Зимами у нас и того краше: ни комар к тебе не прильнет, ни в болоте ноги не ознобишь. Каждый угорышек, каждый кустик снегами опушен. Все снега зайцы да лисицы вытропят, белки да горностаи путиками разрисуют. С ружьишком да с собакой ходи по тем тропкам да путикам и вычитывай: какой зверь куда подался, сыт он или голоден, хитер-мудер или прост перед тобой. Лисица вон и хитра, а коли перехитрить ее, никакой в ней хитрости нет. Значит, и она от ружья не уйдет, быть добыче.

Не река, а скатерть-самобранка, везде на ней найдешь питание. И в берегах Печоры золото, серебро и всякая полезность кладами сложены. В горах и государская наживная казна, и рабочим достаток, и нам, печорским бывальцам да живальцам, прибыток. Я и прежде смекал, что земля наша таланиста, да только с ленцой. Старобытные здешние насельники новгородские до чего другого бойки были, а в нутро матери земли глянуть не удосужились.

Век уж такой застойный был, нашей матерью Печорой судьба правила. Оно, конечно, и тогда были люди, против судьбы идти норовили. Отец мне сказывал, что ходил по нашим краям какой-то инженер Антипов, уголь искал. Только нашел - розыски прикрыли. Я мальчишкой был, помню, приезжал к нам другой человек, Сидоровым звали. Михайлом Константиновичем. Он и из купцов, а книжный человек был. Объехал он всю Печору и Ухту. Около угля он не один год хлопотал, одной бумаги сколько извел, а толку не добился. После Сидорова профессор Федоров про уголь кричал, после Федорова инженер Мамонтов... Все на моих глазах прошли, а все без пользы.

Вот как революцию сделали, и к нам молодым ветром подуло. Вскорости приезжает к нам из Москвы одна профессорка, Верой Александровной звать*. Сама молодая, здоровая. Печору нашу шутя переплывет да и обратно воротится. Кричит на нас:

_______________

* По-видимому, это была Вера Александровна Варсонофьева. (Прим. Н. П. Леонтьева).

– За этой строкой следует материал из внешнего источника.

-- ==== Sys2Proof/Machine/ChairTimers.lean ====
section
/-!
DEFINITION. Machine/ChairTimers.lean: the timer expiries of a CHAIR (R92, R96, R98, R102, R103, R106,
R116). An expiry of a stopped timer does not arise and leaves the state as it is; an expiry taken finds
the Time Base at its deadline or later (log 1, log 3).
-/
namespace Sys2Proof.Machine

/-- The Time Base has reached a deadline. -/
def ChairView.reach (deadline : Nat) (v : ChairView) : ChairView := v.lift (State.reach deadline)

/-- The drive period timer started again (R106). -/
def ChairView.restartDrive (v : ChairView) : ChairView :=
  { v with driveTimer := some (v.time + v.config.drivePeriod) }

/-- DRIVE_PERIOD_EXPIRY (R106). -/
def execDrivePeriodExpiry (s : State) : Host.Outcome State Fault Refusal :=
  .next (onChair
    (fun v =>
      match v.driveTimer with
      | none => v
      | some d => (v.reach d).driveAll.restartDrive) s)

/-- Half the answer wait in ms (R92; log 22). -/
def Configuration.halfAnswerWait (c : Configuration) : Nat := c.yieldWindow * 500

/-- The ASK sent once more, with the terms it first carried, which are then the last admitted ones (R91, R92). -/
def ChairView.repeatAsk (i : Fin 4) (v : ChairView) : ChairView :=
  (v.sendTo (v.seat i).machine (.ask (v.seat i).asked)).updateSeat i fun s =>
    { s with askRepeated := true, lastAdmitted := s.asked }

/-- ASK_REPEAT (R92): half the answer wait has passed with the seat still ASKING and no repeat done. -/
def execAskRepeat (seat : Fin 4) (s : State) : Host.Outcome State Fault Refusal :=
  .next (onChair
    (fun v =>
      match (v.seat seat).answerWait with
      | none => v
      | some d =>
        if (v.seat seat).state = .asking ∧ (v.seat seat).askRepeated = false then
          (v.reach (d - v.config.halfAnswerWait)).repeatAsk seat
        else v) s)

/-- ANSWER_WAIT_EXPIRY (R96). -/
def execAnswerWaitExpiry (seat : Fin 4) (s : State) : Host.Outcome State Fault Refusal :=
  .next (onChair
    (fun v =>
      match (v.seat seat).answerWait with
      | none => v
      | some d => (v.reach d).freeWith seat .refused .noAnswer 0) s)

/-- The proposal record dropped with PROPOSAL_ENDED (R98). -/
def ChairView.endProposalRecord (i : Fin 4) (asker : Nat) (v : ChairView) : ChairView :=
  (v.notify i .proposalEnded .none asker).updateSeat i fun s => { s with proposal := none }

/-- The deadline of a seat's local proposal wait with the asker, while it runs (R98, R99). -/
def Seat.proposalWait (s : Seat) : Option (Nat × Nat) :=
  match s.proposal with
  | none => none
  | some p => p.wait.map fun d => (p.asker, d)

/-- LOCAL_PROPOSAL_WAIT_EXPIRY (R98). -/
def execLocalProposalWaitExpiry (seat : Fin 4) (s : State) : Host.Outcome State Fault Refusal :=
  .next (onChair
    (fun v =>
      match (v.seat seat).proposalWait with
      | none => v
      | some p => (v.reach p.2).endProposalRecord seat p.1) s)

/-- LOCAL_HANDOVER_WAIT_EXPIRY (R102, R103, R104). -/
def execLocalHandoverWaitExpiry (seat : Fin 4) (s : State) : Host.Outcome State Fault Refusal :=
  .next (onChair
    (fun v =>
      match (v.seat seat).handoverWait with
      | none => v
      | some d => (v.reach d).freeWith seat .aborted .noAnswer 0) s)

/-- AGE_OUT (R116): a record that no seat names reaches the fleet age limit; one that a seat names stays. -/
def execAgeOut (machine : Nat) (s : State) : Host.Outcome State Fault Refusal :=
  .next (onChair
    (fun v =>
      match v.record machine with
      | none => v
      | some r =>
        if (v.seatFor machine).isSome then v
        else (v.reach (r.heardAt + v.config.fleetAge)).removeRecord machine) s)

end Sys2Proof.Machine
end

"У вас, - говорит, - река и так, считай, непроточная, а шевелиться не будете - вовсе тиной зарастет. Надо, - говорит, - вам богачество своей земли множить, не вовсе же она запустела. Нужно, - говорит, - мне по реке Ылыч до Урала добраться, тамошние места попытать".

Поднял я ее по Ылычу до Ягра-Ляги. А она любой камень как земляка встречает, знает, как его звать-прозывать. Принесли мы ей камень - весь в дырках, как перстом истыкан.

"Это, - говорит, - раньше здесь море было. Здесь особенные животины, вроде раков, жили".

Мы что где оприметим, говорим ей. Нашли мы целые глыбы карандашного грифеля, краски. И золото ей показали: еще в старое время оленевод один брал из ручья песок на решето, промывал и золото сдавал за чистые деньги.

А она все для Москвы отписывает, недаром ее главной доглядчицей да доводчицей послали. Все запротоколила и уехала. Не один год она и после этого наведывалась.

- Что, - говорю, - без толку ноги трудишь?

- Будет толк, - отвечает.

- Нет уж, - говорю, - Вера Александровна, видно, от судьбы ни поклона, ни покора не дождаться...

Потом слышу - другой профессор, Чернов, уголь находить начал. Говорят люди: по всем нашим рекам уголь разметан, прямо на свет божий пласты по четыре сажени толщиной выходят.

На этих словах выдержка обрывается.